◆ **Extracted information**:
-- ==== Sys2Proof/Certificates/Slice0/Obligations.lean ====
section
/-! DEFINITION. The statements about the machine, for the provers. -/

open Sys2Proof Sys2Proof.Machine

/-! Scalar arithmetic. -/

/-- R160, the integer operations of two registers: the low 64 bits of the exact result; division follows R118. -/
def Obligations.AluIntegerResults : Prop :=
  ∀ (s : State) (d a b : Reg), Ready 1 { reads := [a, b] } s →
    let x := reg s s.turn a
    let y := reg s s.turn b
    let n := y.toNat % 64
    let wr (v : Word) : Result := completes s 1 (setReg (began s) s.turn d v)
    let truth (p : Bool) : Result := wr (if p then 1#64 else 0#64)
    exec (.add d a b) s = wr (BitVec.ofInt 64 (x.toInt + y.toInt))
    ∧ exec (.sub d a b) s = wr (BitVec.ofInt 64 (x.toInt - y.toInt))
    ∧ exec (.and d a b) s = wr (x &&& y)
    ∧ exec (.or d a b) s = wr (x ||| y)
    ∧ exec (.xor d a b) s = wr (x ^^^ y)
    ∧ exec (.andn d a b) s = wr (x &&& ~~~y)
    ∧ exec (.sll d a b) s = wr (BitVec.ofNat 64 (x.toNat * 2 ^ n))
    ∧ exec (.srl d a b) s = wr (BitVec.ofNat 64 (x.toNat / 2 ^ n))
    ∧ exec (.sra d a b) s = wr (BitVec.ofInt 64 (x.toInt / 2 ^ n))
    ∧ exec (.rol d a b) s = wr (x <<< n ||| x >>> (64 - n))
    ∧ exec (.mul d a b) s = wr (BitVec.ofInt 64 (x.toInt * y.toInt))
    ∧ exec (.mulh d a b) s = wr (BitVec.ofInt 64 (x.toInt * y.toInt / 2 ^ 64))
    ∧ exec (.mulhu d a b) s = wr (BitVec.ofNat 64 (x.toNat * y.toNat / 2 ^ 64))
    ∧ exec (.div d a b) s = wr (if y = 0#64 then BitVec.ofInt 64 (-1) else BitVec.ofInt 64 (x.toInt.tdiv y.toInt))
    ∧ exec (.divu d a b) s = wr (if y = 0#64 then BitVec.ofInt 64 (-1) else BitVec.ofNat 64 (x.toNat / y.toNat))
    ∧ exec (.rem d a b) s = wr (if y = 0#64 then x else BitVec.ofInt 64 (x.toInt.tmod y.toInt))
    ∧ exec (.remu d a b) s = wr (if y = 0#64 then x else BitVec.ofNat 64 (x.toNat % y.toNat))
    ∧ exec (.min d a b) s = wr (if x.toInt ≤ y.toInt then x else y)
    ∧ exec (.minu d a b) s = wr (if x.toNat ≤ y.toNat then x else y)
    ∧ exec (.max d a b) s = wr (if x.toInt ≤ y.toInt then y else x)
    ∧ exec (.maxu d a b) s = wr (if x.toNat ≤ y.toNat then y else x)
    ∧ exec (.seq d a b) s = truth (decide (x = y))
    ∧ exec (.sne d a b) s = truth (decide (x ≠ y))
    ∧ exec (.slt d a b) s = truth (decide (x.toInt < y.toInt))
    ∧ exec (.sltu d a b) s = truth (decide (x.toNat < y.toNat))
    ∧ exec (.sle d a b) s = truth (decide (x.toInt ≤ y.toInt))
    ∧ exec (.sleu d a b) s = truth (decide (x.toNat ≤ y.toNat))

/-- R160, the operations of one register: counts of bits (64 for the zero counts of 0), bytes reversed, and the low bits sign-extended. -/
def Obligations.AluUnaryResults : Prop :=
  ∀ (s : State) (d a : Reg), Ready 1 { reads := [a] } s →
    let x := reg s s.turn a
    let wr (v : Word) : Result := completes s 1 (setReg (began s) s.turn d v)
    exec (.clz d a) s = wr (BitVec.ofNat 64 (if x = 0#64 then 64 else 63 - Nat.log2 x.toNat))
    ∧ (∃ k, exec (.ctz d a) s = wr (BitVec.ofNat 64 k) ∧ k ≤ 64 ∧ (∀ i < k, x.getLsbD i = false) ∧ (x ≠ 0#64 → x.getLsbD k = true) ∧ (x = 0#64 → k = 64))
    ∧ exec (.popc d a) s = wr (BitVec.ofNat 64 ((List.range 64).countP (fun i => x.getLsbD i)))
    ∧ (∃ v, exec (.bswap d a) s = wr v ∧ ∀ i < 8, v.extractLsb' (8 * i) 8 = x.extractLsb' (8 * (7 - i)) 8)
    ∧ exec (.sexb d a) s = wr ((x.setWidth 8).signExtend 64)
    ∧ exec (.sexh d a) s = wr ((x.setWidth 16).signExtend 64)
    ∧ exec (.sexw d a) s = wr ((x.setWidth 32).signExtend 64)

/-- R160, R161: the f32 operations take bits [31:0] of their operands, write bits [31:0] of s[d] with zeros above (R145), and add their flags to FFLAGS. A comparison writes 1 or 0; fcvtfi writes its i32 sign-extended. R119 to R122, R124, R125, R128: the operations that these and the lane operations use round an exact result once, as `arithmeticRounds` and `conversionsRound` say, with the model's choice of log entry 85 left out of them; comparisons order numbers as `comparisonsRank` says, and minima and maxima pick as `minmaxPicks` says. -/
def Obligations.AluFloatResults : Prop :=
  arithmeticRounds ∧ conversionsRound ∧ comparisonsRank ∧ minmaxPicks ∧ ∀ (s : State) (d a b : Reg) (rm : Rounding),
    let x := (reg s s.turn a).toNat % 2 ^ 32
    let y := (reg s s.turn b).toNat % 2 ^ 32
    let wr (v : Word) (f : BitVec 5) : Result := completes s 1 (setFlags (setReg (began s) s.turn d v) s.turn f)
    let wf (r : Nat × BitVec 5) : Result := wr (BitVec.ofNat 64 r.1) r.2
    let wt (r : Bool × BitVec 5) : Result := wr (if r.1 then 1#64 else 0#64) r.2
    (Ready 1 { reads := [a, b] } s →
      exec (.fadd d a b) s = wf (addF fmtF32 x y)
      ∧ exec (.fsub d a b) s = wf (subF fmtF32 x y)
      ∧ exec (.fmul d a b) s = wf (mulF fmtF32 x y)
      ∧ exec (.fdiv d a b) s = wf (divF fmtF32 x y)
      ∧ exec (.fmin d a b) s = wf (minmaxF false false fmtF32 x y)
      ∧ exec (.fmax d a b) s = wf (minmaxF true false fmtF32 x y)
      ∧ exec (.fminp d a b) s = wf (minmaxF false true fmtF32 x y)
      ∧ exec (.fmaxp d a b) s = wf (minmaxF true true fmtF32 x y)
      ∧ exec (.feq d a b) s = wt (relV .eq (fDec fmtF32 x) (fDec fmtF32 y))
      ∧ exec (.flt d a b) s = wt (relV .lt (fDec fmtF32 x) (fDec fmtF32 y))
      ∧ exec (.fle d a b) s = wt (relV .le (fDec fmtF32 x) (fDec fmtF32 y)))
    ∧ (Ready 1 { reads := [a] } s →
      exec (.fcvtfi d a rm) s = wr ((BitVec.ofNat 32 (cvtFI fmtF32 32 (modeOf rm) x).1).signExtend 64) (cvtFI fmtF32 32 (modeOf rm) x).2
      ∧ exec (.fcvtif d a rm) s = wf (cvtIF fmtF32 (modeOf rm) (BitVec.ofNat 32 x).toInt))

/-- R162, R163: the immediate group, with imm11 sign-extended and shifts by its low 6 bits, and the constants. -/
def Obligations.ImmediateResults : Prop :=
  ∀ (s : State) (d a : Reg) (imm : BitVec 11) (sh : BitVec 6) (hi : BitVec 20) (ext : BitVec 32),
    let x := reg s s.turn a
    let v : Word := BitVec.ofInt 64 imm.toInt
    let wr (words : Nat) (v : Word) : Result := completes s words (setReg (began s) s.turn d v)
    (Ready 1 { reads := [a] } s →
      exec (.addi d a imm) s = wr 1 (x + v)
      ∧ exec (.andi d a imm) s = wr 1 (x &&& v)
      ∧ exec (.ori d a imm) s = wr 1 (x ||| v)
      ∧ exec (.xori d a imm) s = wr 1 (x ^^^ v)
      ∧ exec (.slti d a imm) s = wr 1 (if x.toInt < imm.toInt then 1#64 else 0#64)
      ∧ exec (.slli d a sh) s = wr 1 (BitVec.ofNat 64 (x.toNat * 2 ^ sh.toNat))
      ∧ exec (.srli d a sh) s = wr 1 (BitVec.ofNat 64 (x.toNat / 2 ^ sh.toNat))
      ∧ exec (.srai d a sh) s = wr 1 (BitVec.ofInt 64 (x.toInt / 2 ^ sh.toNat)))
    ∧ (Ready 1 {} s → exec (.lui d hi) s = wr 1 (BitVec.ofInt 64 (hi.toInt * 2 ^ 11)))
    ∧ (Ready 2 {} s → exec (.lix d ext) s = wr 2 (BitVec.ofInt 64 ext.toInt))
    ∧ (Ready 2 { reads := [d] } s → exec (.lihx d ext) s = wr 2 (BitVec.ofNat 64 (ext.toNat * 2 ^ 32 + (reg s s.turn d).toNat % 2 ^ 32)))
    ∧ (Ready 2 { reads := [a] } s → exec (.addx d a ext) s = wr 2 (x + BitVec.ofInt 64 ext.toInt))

--

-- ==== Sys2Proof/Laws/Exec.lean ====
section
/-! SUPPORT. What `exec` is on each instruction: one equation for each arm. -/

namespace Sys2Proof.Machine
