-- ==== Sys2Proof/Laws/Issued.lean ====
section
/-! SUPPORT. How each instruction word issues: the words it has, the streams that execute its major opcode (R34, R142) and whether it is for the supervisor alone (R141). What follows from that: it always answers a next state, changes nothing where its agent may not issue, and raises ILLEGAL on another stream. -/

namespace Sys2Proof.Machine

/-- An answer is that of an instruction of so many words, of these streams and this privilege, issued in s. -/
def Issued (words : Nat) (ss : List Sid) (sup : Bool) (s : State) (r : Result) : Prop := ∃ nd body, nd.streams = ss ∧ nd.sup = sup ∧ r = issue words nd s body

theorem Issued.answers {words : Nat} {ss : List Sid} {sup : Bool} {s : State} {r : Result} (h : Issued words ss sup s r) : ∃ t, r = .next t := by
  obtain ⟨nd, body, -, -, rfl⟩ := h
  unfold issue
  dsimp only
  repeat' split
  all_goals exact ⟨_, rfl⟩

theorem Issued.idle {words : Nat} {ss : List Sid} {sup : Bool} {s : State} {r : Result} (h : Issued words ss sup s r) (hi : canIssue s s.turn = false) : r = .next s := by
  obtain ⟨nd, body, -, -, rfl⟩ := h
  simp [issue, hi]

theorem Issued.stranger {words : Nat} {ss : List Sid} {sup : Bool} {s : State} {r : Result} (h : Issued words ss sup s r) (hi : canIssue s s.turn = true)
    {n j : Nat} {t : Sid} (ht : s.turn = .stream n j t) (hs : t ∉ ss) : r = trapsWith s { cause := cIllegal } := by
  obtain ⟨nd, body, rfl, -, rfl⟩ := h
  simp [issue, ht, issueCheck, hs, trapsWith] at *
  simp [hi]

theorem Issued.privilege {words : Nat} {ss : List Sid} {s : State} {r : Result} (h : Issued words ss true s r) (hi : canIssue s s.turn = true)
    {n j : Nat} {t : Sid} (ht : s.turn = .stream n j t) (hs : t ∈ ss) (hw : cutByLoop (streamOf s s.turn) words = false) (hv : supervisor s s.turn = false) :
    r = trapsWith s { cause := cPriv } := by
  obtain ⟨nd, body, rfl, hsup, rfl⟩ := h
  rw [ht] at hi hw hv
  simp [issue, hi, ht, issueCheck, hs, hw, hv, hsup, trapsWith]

◆ **What is needed**: Once you reach the line with "the constants. -/" in the data above, copy it and every line after it exactly, up to and including the line with "(x + BitVec.ofInt 64 ext.toInt))".

◆ **Answer**:
/-- R162, R163: the immediate group, with imm11 sign-extended and shifts by its low 6 bits, and the constants. -/
def Obligations.ImmediateResults : Prop :=
  ∀ (s : State) (d a : Reg) (imm : BitVec 11) (sh : BitVec 6) (hi : BitVec 20) (ext : BitVec 32),
    let x := reg s s.turn a
    let v : Word := BitVec.ofInt 64 imm.toInt
    let wr (words : Nat) (v : Word) : Result := completes s words (setReg (began s) s.turn d v)
    (Ready 1 { reads := [a] } s →
      exec (.addi d a imm) s = wr 1 (x + v)
      ∧ exec (.andi d a imm) s = wr 1 (x &&& v)
      ∧ exec (.ori d a imm) s = wr 1 (x ||| v)
      ∧ exec (.xori d a imm) s = wr 1 (x ^^^ v)
      ∧ exec (.slti d a imm) s = wr 1 (if x.toInt < imm.toInt then 1#64 else 0#64)
      ∧ exec (.slli d a sh) s = wr 1 (BitVec.ofNat 64 (x.toNat * 2 ^ sh.toNat))
      ∧ exec (.srli d a sh) s = wr 1 (BitVec.ofNat 64 (x.toNat / 2 ^ sh.toNat))
      ∧ exec (.srai d a sh) s = wr 1 (BitVec.ofInt 64 (x.toInt / 2 ^ sh.toNat)))
    ∧ (Ready 1 {} s → exec (.lui d hi) s = wr 1 (BitVec.ofInt 64 (hi.toInt * 2 ^ 11)))
    ∧ (Ready 2 {} s → exec (.lix d ext) s = wr 2 (BitVec.ofInt 64 ext.toInt))
    ∧ (Ready 2 { reads := [d] } s → exec (.lihx d ext) s = wr 2 (BitVec.ofNat 64 (ext.toNat * 2 ^ 32 + (reg s s.turn d).toNat % 2 ^ 32)))
    ∧ (Ready 2 { reads := [a] } s → exec (.addx d a ext) s = wr 2 (x + BitVec.ofInt 64 ext.toInt))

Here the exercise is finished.